[ASSIGNED TASK] Set every record down again, exactly and completely.
BEGIN EXCERPTED RECORDS
-- ==== Sys2Proof/Machine/Swath.lean ====
section
/-! DEFINITION. The Swath transport (R200 to R219): sessions, sequence numbers, acknowledgement and
retransmission, the placement of commands on rings, coalescing and held packets. -/

namespace Sys2Proof.Machine

open Sys2Proof

/-! ## Sequence numbers (R208) -/

/-- A PSN lies before another. -/
def psnBefore (a b : Nat) : Bool := decide (2 ^ 31 ≤ psnDiff a b)

/-! ## Rings (R233, R234) -/

/-- Completion entries are freed, and then the slots that they answered, in order from the oldest. -/
def QPair.release (q : QPair) (nos : List Nat) : QPair :=
  let cq := q.cq.filter fun e => !(e.slotNo ∈ nos)
  let open_ (x : QSlot) : Bool := !(x.sstate == .done && x.handed && !(cq.any fun e => e.slotNo == x.no))
  let slots := q.slots.dropWhile fun x => !open_ x
  { q with cq := cq, cqTail := q.cqTail + (q.cq.length - cq.length)
           slots := slots, sqTail := q.sqTail + (q.slots.length - slots.length) }

/-- The entries that packets of a plot carried are freed (R234), the parts of a HOST_SEND counted (R503). -/
def State.freeAnswers (s : State) (plot : Nat) (answers : List (Nat × Nat)) : State :=
  (answers.foldl (fun s a =>
    if hostSlot ≤ a.2 then s.partAcked (a.2 - hostSlot) else s.mapQpair plot a.1 fun q => q.release [a.2]) s).windowsRise

/-- The entries of completions that are discarded. -/
def State.freeCompletions (s : State) (cs : List Completion) : State :=
  cs.foldl (fun s c => s.freeAnswers c.plot [(c.queue, c.slotNo)]) s

/-! ## Resets (R203, R204, R206, R207) -/

/-- REASON of a RESET. -/
def rsNosession : Nat := 1
def rsRetry : Nat := 2
def rsGone : Nat := 3
def rsReplaced : Nat := 4
def rsRefused : Nat := 5

/-- A RESET of a reason may be sent now: at most one for a queue or channel, and one REFUSED for a source
address, in 100 µs (R203). -/
def State.mayReset (s : State) (key : List Nat) : Bool :=
  !(s.eth.resets.any fun r => r.key == key && decide (s.time < r.time + 100000))

/-- A RESET goes to a peer (R207), with the header of the session that ends; fields of a session that does not exist are
zero. -/
def State.sendReset (s : State) (r : SessRef) (x : Option Session) (port pcp : Nat) (peer : Peer) (reason : Nat) : State :=
  let k1 := [r.event.toNat, r.plot, r.number]
  let k2 := [2, beNat peer.addr]
  if !s.mayReset k1 || (reason == rsRefused && !s.mayReset k2) || s.fenced r.plot then s
  else
    let keys := if reason = rsRefused then [k1, k2] else [k1]
    let s := s.mapEth fun e =>
      { e with resets := (e.resets.filter fun x => s.time < x.time + 100000) ++ keys.map fun k => { key := k, time := s.time } }
    let head := match x with
      | some x => swathBytes tyReset r.plot r.number x.token x.nextPsn x.expPsn (s.windowOf x)
      | none => swathBytes tyReset r.plot r.number 0 0 0 0
    (s.count Reg.ETH_CNT_RESET 1).sendFrame port pcp (.swath port pcp peer (head (beBytes 1 reason ++ zeros 3)))

/-- A RESET to the peer of a session. -/
def State.resetSession (s : State) (x : Session) (reason : Nat) : State := s.sendReset x.ref (some x) x.port x.pcp x.peer reason

/-- A frame or packet is discarded and counted (R189, R190). -/
def State.discard (s : State) : State := s.count Reg.ETH_CNT_DISC 1

/-! ## The end of a session (R204, R205) -/

/-- Completions that a session held for coalescing wait for the next one (R219). -/
def State.holdCompletions (s : State) (x : Session) : State :=
  s.mapEth fun e => { e with heldc := e.heldc ++ x.held.map fun c => { channel := x.number, since := s.time, comp := c } }

/-- A session ends, and its unacknowledged and unsent packets are kept for the next one (R205). -/
def State.endKept (s : State) (x : Session) : State :=
  let pkts := x.unacked ++ x.unsent
  let s := if x.event then s else s.hostSendLost x.plot x.number
  let s := (s.dropSession x.ref).holdCompletions x
  if pkts.isEmpty then s
  else s.mapEth fun e => { e with kept := e.kept ++
    [{ event := x.event, plot := x.plot, number := x.number, since := s.time, pkts := pkts }] }

/-- A session ends and its packets are discarded. -/
def State.endDropped (s : State) (x : Session) : State :=
  let s := if x.event then s else s.hostSendLost x.plot x.number
  ((s.dropSession x.ref).holdCompletions x).freeAnswers x.plot ((x.unacked ++ x.unsent).flatMap (·.answers))

/-- A session ends with RESET reason GONE, and everything kept for it goes too (R204, R205, R244). -/
def State.endGone (s : State) (r : SessRef) : State :=
  let s := match s.session? r with
    | some x =>
      let s := if x.event then s else s.hostSendLost x.plot x.number
      (s.dropSession r).resetSession x rsGone
    | none => s
  s.mapEth fun e => { e with kept := e.kept.filter fun k => !(k.event == r.event && k.plot == r.plot && k.number == r.number) }

/-! ## Answers of Swath itself -/

/-- The status reply of a firmware-interpreted command (R257). -/
def replyBytes (opcode : Nat) (more : Bool) (status queue reqid : Nat) (body : List Byte) : List Byte :=
  beBytes 1 1 ++ beBytes 1 opcode ++ beBytes 2 more.toNat ++ beBytes 2 status ++ beBytes 2 queue ++
  beBytes 8 reqid ++ beBytes 4 body.length ++ zeros 4 ++ body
END EXCERPTED RECORDS
[RESPONSE TO THIS TASK]
-- ==== Sys2Proof/Machine/Swath.lean ====
section
/-! DEFINITION. The Swath transport (R200 to R219): sessions, sequence numbers, acknowledgement and
retransmission, the placement of commands on rings, coalescing and held packets. -/

namespace Sys2Proof.Machine

open Sys2Proof

/-! ## Sequence numbers (R208) -/

/-- A PSN lies before another. -/
def psnBefore (a b : Nat) : Bool := decide (2 ^ 31 ≤ psnDiff a b)

/-! ## Rings (R233, R234) -/

/-- Completion entries are freed, and then the slots that they answered, in order from the oldest. -/
def QPair.release (q : QPair) (nos : List Nat) : QPair :=
  let cq := q.cq.filter fun e => !(e.slotNo ∈ nos)
  let open_ (x : QSlot) : Bool := !(x.sstate == .done && x.handed && !(cq.any fun e => e.slotNo == x.no))
  let slots := q.slots.dropWhile fun x => !open_ x
  { q with cq := cq, cqTail := q.cqTail + (q.cq.length - cq.length)
           slots := slots, sqTail := q.sqTail + (q.slots.length - slots.length) }

/-- The entries that packets of a plot carried are freed (R234), the parts of a HOST_SEND counted (R503). -/
def State.freeAnswers (s : State) (plot : Nat) (answers : List (Nat × Nat)) : State :=
  (answers.foldl (fun s a =>
    if hostSlot ≤ a.2 then s.partAcked (a.2 - hostSlot) else s.mapQpair plot a.1 fun q => q.release [a.2]) s).windowsRise

/-- The entries of completions that are discarded. -/
def State.freeCompletions (s : State) (cs : List Completion) : State :=
  cs.foldl (fun s c => s.freeAnswers c.plot [(c.queue, c.slotNo)]) s

/-! ## Resets (R203, R204, R206, R207) -/

/-- REASON of a RESET. -/
def rsNosession : Nat := 1
def rsRetry : Nat := 2
def rsGone : Nat := 3
def rsReplaced : Nat := 4
def rsRefused : Nat := 5

/-- A RESET of a reason may be sent now: at most one for a queue or channel, and one REFUSED for a source
address, in 100 µs (R203). -/
def State.mayReset (s : State) (key : List Nat) : Bool :=
  !(s.eth.resets.any fun r => r.key == key && decide (s.time < r.time + 100000))

/-- A RESET goes to a peer (R207), with the header of the session that ends; fields of a session that does not exist are
zero. -/
def State.sendReset (s : State) (r : SessRef) (x : Option Session) (port pcp : Nat) (peer : Peer) (reason : Nat) : State :=
  let k1 := [r.event.toNat, r.plot, r.number]
  let k2 := [2, beNat peer.addr]
  if !s.mayReset k1 || (reason == rsRefused && !s.mayReset k2) || s.fenced r.plot then s
  else
    let keys := if reason = rsRefused then [k1, k2] else [k1]
    let s := s.mapEth fun e =>
      { e with resets := (e.resets.filter fun x => s.time < x.time + 100000) ++ keys.map fun k => { key := k, time := s.time } }
    let head := match x with
      | some x => swathBytes tyReset r.plot r.number x.token x.nextPsn x.expPsn (s.windowOf x)
      | none => swathBytes tyReset r.plot r.number 0 0 0 0
    (s.count Reg.ETH_CNT_RESET 1).sendFrame port pcp (.swath port pcp peer (head (beBytes 1 reason ++ zeros 3)))

/-- A RESET to the peer of a session. -/
def State.resetSession (s : State) (x : Session) (reason : Nat) : State := s.sendReset x.ref (some x) x.port x.pcp x.peer reason

/-- A frame or packet is discarded and counted (R189, R190). -/
def State.discard (s : State) : State := s.count Reg.ETH_CNT_DISC 1

/-! ## The end of a session (R204, R205) -/

/-- Completions that a session held for coalescing wait for the next one (R219). -/
def State.holdCompletions (s : State) (x : Session) : State :=
  s.mapEth fun e => { e with heldc := e.heldc ++ x.held.map fun c => { channel := x.number, since := s.time, comp := c } }

/-- A session ends, and its unacknowledged and unsent packets are kept for the next one (R205). -/
def State.endKept (s : State) (x : Session) : State :=
  let pkts := x.unacked ++ x.unsent
  let s := if x.event then s else s.hostSendLost x.plot x.number
  let s := (s.dropSession x.ref).holdCompletions x
  if pkts.isEmpty then s
  else s.mapEth fun e => { e with kept := e.kept ++
    [{ event := x.event, plot := x.plot, number := x.number, since := s.time, pkts := pkts }] }

/-- A session ends and its packets are discarded. -/
def State.endDropped (s : State) (x : Session) : State :=
  let s := if x.event then s else s.hostSendLost x.plot x.number
  ((s.dropSession x.ref).holdCompletions x).freeAnswers x.plot ((x.unacked ++ x.unsent).flatMap (·.answers))

/-- A session ends with RESET reason GONE, and everything kept for it goes too (R204, R205, R244). -/
def State.endGone (s : State) (r : SessRef) : State :=
  let s := match s.session? r with
    | some x =>
      let s := if x.event then s else s.hostSendLost x.plot x.number
      (s.dropSession r).resetSession x rsGone
    | none => s
  s.mapEth fun e => { e with kept := e.kept.filter fun k => !(k.event == r.event && k.plot == r.plot && k.number == r.number) }

/-! ## Answers of Swath itself -/

/-- The status reply of a firmware-interpreted command (R257). -/
def replyBytes (opcode : Nat) (more : Bool) (status queue reqid : Nat) (body : List Byte) : List Byte :=
  beBytes 1 1 ++ beBytes 1 opcode ++ beBytes 2 more.toNat ++ beBytes 2 status ++ beBytes 2 queue ++
  beBytes 8 reqid ++ beBytes 4 body.length ++ zeros 4 ++ body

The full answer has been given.